◆ EXERCISE AIM ◆
Output the entries that follow, word for word.

[Stored items]
-- ==== Sys2Proof/Machine/Float.lean ====
section
/-! DEFINITION. F32 arithmetic and H16 pairs (spec 08 R155 to R163). -/

namespace Sys2Proof.Machine

/-- A result code and its flags as an F32 write. -/
def f32Result (d : Nat) (r : Nat × FFlags) : Writes := .one d (Reg.ofNat r.1 .f32) r.2

/-- An H16 word applies the F32 rule to each element in binary16 (08 R163). -/
def halves (d : Nat) (t : Tag) (f : Nat → Nat → Nat → Nat × FFlags) (a b c : Word) : Writes :=
  let el := fun (i : Nat) => f (elemOf 16 a.toNat i) (elemOf 16 b.toNat i) (elemOf 16 c.toNat i)
  .one d (Reg.ofNat (packElems 16 [(el 0).1, (el 1).1]) t) ((el 0).2 ||| (el 1).2)

/-- fadd (08 R156). -/
def execFadd (rm : Rm) (x : DstA) (a b : Src) (s : State) : Res :=
  s.fixed (.fadd rm x a b) fun e => f32Result x.d (fAdd f32 rm (e.f32 a) (e.f32 b))

/-- fmul (08 R156). -/
def execFmul (rm : Rm) (x : DstA) (a b : Src) (s : State) : Res :=
  s.fixed (.fmul rm x a b) fun e => f32Result x.d (fMul f32 rm (e.f32 a) (e.f32 b))

/-- fdiv (08 R156). -/
def execFdiv (rm : Rm) (x : DstA) (a b : Src) (s : State) : Res :=
  s.fixed (.fdiv rm x a b) fun e => f32Result x.d (fDiv f32 rm (e.f32 a) (e.f32 b))

/-- fsub (08 R156). -/
def execFsub (rm : Rm) (x : DstA) (a b : Src) (s : State) : Res :=
  s.fixed (.fsub rm x a b) fun e => f32Result x.d (fAdd f32 rm (e.f32 a) (e.f32 b).negate)

/-- ffma (08 R156). -/
def execFfma (rm : Rm) (x : DstA) (a b c : Src) (s : State) : Res :=
  s.fixed (.ffma rm x a b c) fun e => f32Result x.d (fFma f32 rm (e.f32 a) (e.f32 b) (e.f32 c))

/-- fsqrt (08 R156). -/
def execFsqrt (rm : Rm) (x : DstA) (a : Src) (s : State) : Res :=
  s.fixed (.fsqrt rm x a) fun e => f32Result x.d (fSqrt f32 rm (e.f32 a))

/-- frcp (08 R156). -/
def execFrcp (rm : Rm) (x : DstA) (a : Src) (s : State) : Res :=
  s.fixed (.frcp rm x a) fun e => f32Result x.d (fRcp f32 rm (e.f32 a))

/-- frsq (08 R156). -/
def execFrsq (rm : Rm) (x : DstA) (a : Src) (s : State) : Res :=
  s.fixed (.frsq rm x a) fun e => f32Result x.d (fRsq f32 rm (e.f32 a))

/-- fexp2 (08 R156). -/
def execFexp2 (rm : Rm) (x : DstA) (a : Src) (s : State) : Res :=
  s.fixed (.fexp2 rm x a) fun e => f32Result x.d (fExp2 f32 rm (e.f32 a))

/-- flog2 (08 R156). -/
def execFlog2 (rm : Rm) (x : DstA) (a : Src) (s : State) : Res :=
  s.fixed (.flog2 rm x a) fun e => f32Result x.d (fLog2 f32 rm (e.f32 a))

/-- fmin (08 R157). -/
def execFmin (nan : Bool) (x : DstA) (a b : Src) (s : State) : Res :=
  s.fixed (.fmin nan x a b) fun e => f32Result x.d (fMinMax f32 false nan (e.nat .f32 a) (e.nat .f32 b))

/-- fmax (08 R157). -/
def execFmax (nan : Bool) (x : DstA) (a b : Src) (s : State) : Res :=
  s.fixed (.fmax nan x a b) fun e => f32Result x.d (fMinMax f32 true nan (e.nat .f32 a) (e.nat .f32 b))

/-- fabs (08 R158). -/
def execFabs (x : DstA) (a : Src) (s : State) : Res :=
  s.fixed (.fabs x a) fun e => f32Result x.d (fSetSign f32 false (e.nat .f32 a), 0)

/-- fneg (08 R158). -/
def execFneg (x : DstA) (a : Src) (s : State) : Res :=
  s.fixed (.fneg x a) fun e => f32Result x.d (fSetSign f32 (!(e.nat .f32 a).testBit 31) (e.nat .f32 a), 0)

/-- fcsgn (08 R158). -/
def execFcsgn (x : DstA) (a b : Src) (s : State) : Res :=
  s.fixed (.fcsgn x a b) fun e => f32Result x.d (fSetSign f32 ((e.nat .f32 b).testBit 31) (e.nat .f32 a), 0)

/-- fcmp (08 R159). -/
def execFcmp (k : FCond) (x : DstA) (a b : Src) (s : State) : Res :=
  s.fixed (.fcmp k x a b) fun e =>
    let r := fCompare k (e.f32 a) (e.f32 b)
    .one x.d ⟨if r.1 then 1 else 0, .i32⟩ r.2

/-- frnd (08 R160). -/
def execFrnd (exact : Bool) (rm : Rm) (x : DstA) (a : Src) (s : State) : Res :=
  s.fixed (.frnd exact rm x a) fun e => f32Result x.d (fRnd f32 exact rm (e.nat .f32 a))

/-- ffract (08 R161). -/
def execFfract (x : DstA) (a : Src) (s : State) : Res :=
  s.fixed (.ffract x a) fun e => f32Result x.d (fFract f32 (e.nat .f32 a))

/-- fclass (08 R162). -/
def execFclass (x : DstA) (a : Src) (s : State) : Res :=
  s.fixed (.fclass x a) fun e => .one x.d (Reg.ofNat (fClass f32 (e.nat .f32 a)) .i32)

/-- hadd (08 R163). -/
def execHadd (rm : Rm) (x : DstA) (a b : Src) (s : State) : Res :=
  s.fixed (.hadd rm x a b) fun e => halves x.d .h16x2 (fun p q _ => fAdd h16 rm (h16.decode p) (h16.decode q)) (e.val .h16 a) (e.val .h16 b) (e.val .h16 a)

/-- hsub (08 R163). -/
def execHsub (rm : Rm) (x : DstA) (a b : Src) (s : State) : Res :=
  s.fixed (.hsub rm x a b) fun e => halves x.d .h16x2 (fun p q _ => fAdd h16 rm (h16.decode p) (h16.decode q).negate) (e.val .h16 a) (e.val .h16 b) (e.val .h16 a)

/-- hmul (08 R163). -/
def execHmul (rm : Rm) (x : DstA) (a b : Src) (s : State) : Res :=
  s.fixed (.hmul rm x a b) fun e => halves x.d .h16x2 (fun p q _ => fMul h16 rm (h16.decode p) (h16.decode q)) (e.val .h16 a) (e.val .h16 b) (e.val .h16 a)

/-- hfma (08 R163). -/
def execHfma (rm : Rm) (x : DstA) (a b c : Src) (s : State) : Res :=
  s.fixed (.hfma rm x a b c) fun e => halves x.d .h16x2 (fun p q r => fFma h16 rm (h16.decode p) (h16.decode q) (h16.decode r)) (e.val .h16 a) (e.val .h16 b) (e.val .h16 c)

/-- hmin (08 R163). -/
def execHmin (nan : Bool) (x : DstA) (a b : Src) (s : State) : Res :=
  s.fixed (.hmin nan x a b) fun e => halves x.d .h16x2 (fun p q _ => fMinMax h16 false nan p q) (e.val .h16 a) (e.val .h16 b) (e.val .h16 a)

/-- hmax (08 R163). -/
def execHmax (nan : Bool) (x : DstA) (a b : Src) (s : State) : Res :=
  s.fixed (.hmax nan x a b) fun e => halves x.d .h16x2 (fun p q _ => fMinMax h16 true nan p q) (e.val .h16 a) (e.val .h16 b) (e.val .h16 a)

/-- hcmp (08 R163). -/
def execHcmp (k : FCond) (x : DstA) (a b : Src) (s : State) : Res :=
  s.fixed (.hcmp k x a b) fun e => halves x.d .i16x2 (fun p q _ => let z := fCompare k (h16.decode p) (h16.decode q); (if z.1 then 1 else 0, z.2)) (e.val .h16 a) (e.val .h16 b) (e.val .h16 a)

end Sys2Proof.Machine
end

◆ RESPONSE TO THIS EXERCISE ◆
-- ==== Sys2Proof/Machine/Float.lean ====
section
/-! DEFINITION. F32 arithmetic and H16 pairs (spec 08 R155 to R163). -/

namespace Sys2Proof.Machine

/-- A result code and its flags as an F32 write. -/
def f32Result (d : Nat) (r : Nat × FFlags) : Writes := .one d (Reg.ofNat r.1 .f32) r.2

/-- An H16 word applies the F32 rule to each element in binary16 (08 R163). -/
def halves (d : Nat) (t : Tag) (f : Nat → Nat → Nat → Nat × FFlags) (a b c : Word) : Writes :=
  let el := fun (i : Nat) => f (elemOf 16 a.toNat i) (elemOf 16 b.toNat i) (elemOf 16 c.toNat i)
  .one d (Reg.ofNat (packElems 16 [(el 0).1, (el 1).1]) t) ((el 0).2 ||| (el 1).2)

/-- fadd (08 R156). -/
def execFadd (rm : Rm) (x : DstA) (a b : Src) (s : State) : Res :=
  s.fixed (.fadd rm x a b) fun e => f32Result x.d (fAdd f32 rm (e.f32 a) (e.f32 b))

/-- fmul (08 R156). -/
def execFmul (rm : Rm) (x : DstA) (a b : Src) (s : State) : Res :=
  s.fixed (.fmul rm x a b) fun e => f32Result x.d (fMul f32 rm (e.f32 a) (e.f32 b))

/-- fdiv (08 R156). -/
def execFdiv (rm : Rm) (x : DstA) (a b : Src) (s : State) : Res :=
  s.fixed (.fdiv rm x a b) fun e => f32Result x.d (fDiv f32 rm (e.f32 a) (e.f32 b))

/-- fsub (08 R156). -/
def execFsub (rm : Rm) (x : DstA) (a b : Src) (s : State) : Res :=
  s.fixed (.fsub rm x a b) fun e => f32Result x.d (fAdd f32 rm (e.f32 a) (e.f32 b).negate)

/-- ffma (08 R156). -/
def execFfma (rm : Rm) (x : DstA) (a b c : Src) (s : State) : Res :=
  s.fixed (.ffma rm x a b c) fun e => f32Result x.d (fFma f32 rm (e.f32 a) (e.f32 b) (e.f32 c))

/-- fsqrt (08 R156). -/
def execFsqrt (rm : Rm) (x : DstA) (a : Src) (s : State) : Res :=
  s.fixed (.fsqrt rm x a) fun e => f32Result x.d (fSqrt f32 rm (e.f32 a))

/-- frcp (08 R156). -/
def execFrcp (rm : Rm) (x : DstA) (a : Src) (s : State) : Res :=
  s.fixed (.frcp rm x a) fun e => f32Result x.d (fRcp f32 rm (e.f32 a))

/-- frsq (08 R156). -/
def execFrsq (rm : Rm) (x : DstA) (a : Src) (s : State) : Res :=
  s.fixed (.frsq rm x a) fun e => f32Result x.d (fRsq f32 rm (e.f32 a))

/-- fexp2 (08 R156). -/
def execFexp2 (rm : Rm) (x : DstA) (a : Src) (s : State) : Res :=
  s.fixed (.fexp2 rm x a) fun e => f32Result x.d (fExp2 f32 rm (e.f32 a))

/-- flog2 (08 R156). -/
def execFlog2 (rm : Rm) (x : DstA) (a : Src) (s : State) : Res :=
  s.fixed (.flog2 rm x a) fun e => f32Result x.d (fLog2 f32 rm (e.f32 a))

/-- fmin (08 R157). -/
def execFmin (nan : Bool) (x : DstA) (a b : Src) (s : State) : Res :=
  s.fixed (.fmin nan x a b) fun e => f32Result x.d (fMinMax f32 false nan (e.nat .f32 a) (e.nat .f32 b))

/-- fmax (08 R157). -/
def execFmax (nan : Bool) (x : DstA) (a b : Src) (s : State) : Res :=
  s.fixed (.fmax nan x a b) fun e => f32Result x.d (fMinMax f32 true nan (e.nat .f32 a) (e.nat .f32 b))

/-- fabs (08 R158). -/
def execFabs (x : DstA) (a : Src) (s : State) : Res :=
  s.fixed (.fabs x a) fun e => f32Result x.d (fSetSign f32 false (e.nat .f32 a), 0)

/-- fneg (08 R158). -/
def execFneg (x : DstA) (a : Src) (s : State) : Res :=
  s.fixed (.fneg x a) fun e => f32Result x.d (fSetSign f32 (!(e.nat .f32 a).testBit 31) (e.nat .f32 a), 0)

/-- fcsgn (08 R158). -/
def execFcsgn (x : DstA) (a b : Src) (s : State) : Res :=
  s.fixed (.fcsgn x a b) fun e => f32Result x.d (fSetSign f32 ((e.nat .f32 b).testBit 31) (e.nat .f32 a), 0)

/-- fcmp (08 R159). -/
def execFcmp (k : FCond) (x : DstA) (a b : Src) (s : State) : Res :=
  s.fixed (.fcmp k x a b) fun e =>
    let r := fCompare k (e.f32 a) (e.f32 b)
    .one x.d ⟨if r.1 then 1 else 0, .i32⟩ r.2

/-- frnd (08 R160). -/
def execFrnd (exact : Bool) (rm : Rm) (x : DstA) (a : Src) (s : State) : Res :=
  s.fixed (.frnd exact rm x a) fun e => f32Result x.d (fRnd f32 exact rm (e.nat .f32 a))

/-- ffract (08 R161). -/
def execFfract (x : DstA) (a : Src) (s : State) : Res :=
  s.fixed (.ffract x a) fun e => f32Result x.d (fFract f32 (e.nat .f32 a))

/-- fclass (08 R162). -/
def execFclass (x : DstA) (a : Src) (s : State) : Res :=
  s.fixed (.fclass x a) fun e => .one x.d (Reg.ofNat (fClass f32 (e.nat .f32 a)) .i32)

/-- hadd (08 R163). -/
def execHadd (rm : Rm) (x : DstA) (a b : Src) (s : State) : Res :=
  s.fixed (.hadd rm x a b) fun e => halves x.d .h16x2 (fun p q _ => fAdd h16 rm (h16.decode p) (h16.decode q)) (e.val .h16 a) (e.val .h16 b) (e.val .h16 a)

/-- hsub (08 R163). -/
def execHsub (rm : Rm) (x : DstA) (a b : Src) (s : State) : Res :=
  s.fixed (.hsub rm x a b) fun e => halves x.d .h16x2 (fun p q _ => fAdd h16 rm (h16.decode p) (h16.decode q).negate) (e.val .h16 a) (e.val .h16 b) (e.val .h16 a)

/-- hmul (08 R163). -/
def execHmul (rm : Rm) (x : DstA) (a b : Src) (s : State) : Res :=
  s.fixed (.hmul rm x a b) fun e => halves x.d .h16x2 (fun p q _ => fMul h16 rm (h16.decode p) (h16.decode q)) (e.val .h16 a) (e.val .h16 b) (e.val .h16 a)

/-- hfma (08 R163). -/
def execHfma (rm : Rm) (x : DstA) (a b c : Src) (s : State) : Res :=
  s.fixed (.hfma rm x a b c) fun e => halves x.d .h16x2 (fun p q r => fFma h16 rm (h16.decode p) (h16.decode q) (h16.decode r)) (e.val .h16 a) (e.val .h16 b) (e.val .h16 c)

/-- hmin (08 R163). -/
def execHmin (nan : Bool) (x : DstA) (a b : Src) (s : State) : Res :=
  s.fixed (.hmin nan x a b) fun e => halves x.d .h16x2 (fun p q _ => fMinMax h16 false nan p q) (e.val .h16 a) (e.val .h16 b) (e.val .h16 a)

/-- hmax (08 R163). -/
def execHmax (nan : Bool) (x : DstA) (a b : Src) (s : State) : Res :=
  s.fixed (.hmax nan x a b) fun e => halves x.d .h16x2 (fun p q _ => fMinMax h16 true nan p q) (e.val .h16 a) (e.val .h16 b) (e.val .h16 a)

/-- hcmp (08 R163). -/
def execHcmp (k : FCond) (x : DstA) (a b : Src) (s : State) : Res :=
  s.fixed (.hcmp k x a b) fun e => halves x.d .i16x2 (fun p q _ => let z := fCompare k (h16.decode p) (h16.decode q); (if z.1 then 1 else 0, z.2)) (e.val .h16 a) (e.val .h16 b) (e.val .h16 a)

end Sys2Proof.Machine
end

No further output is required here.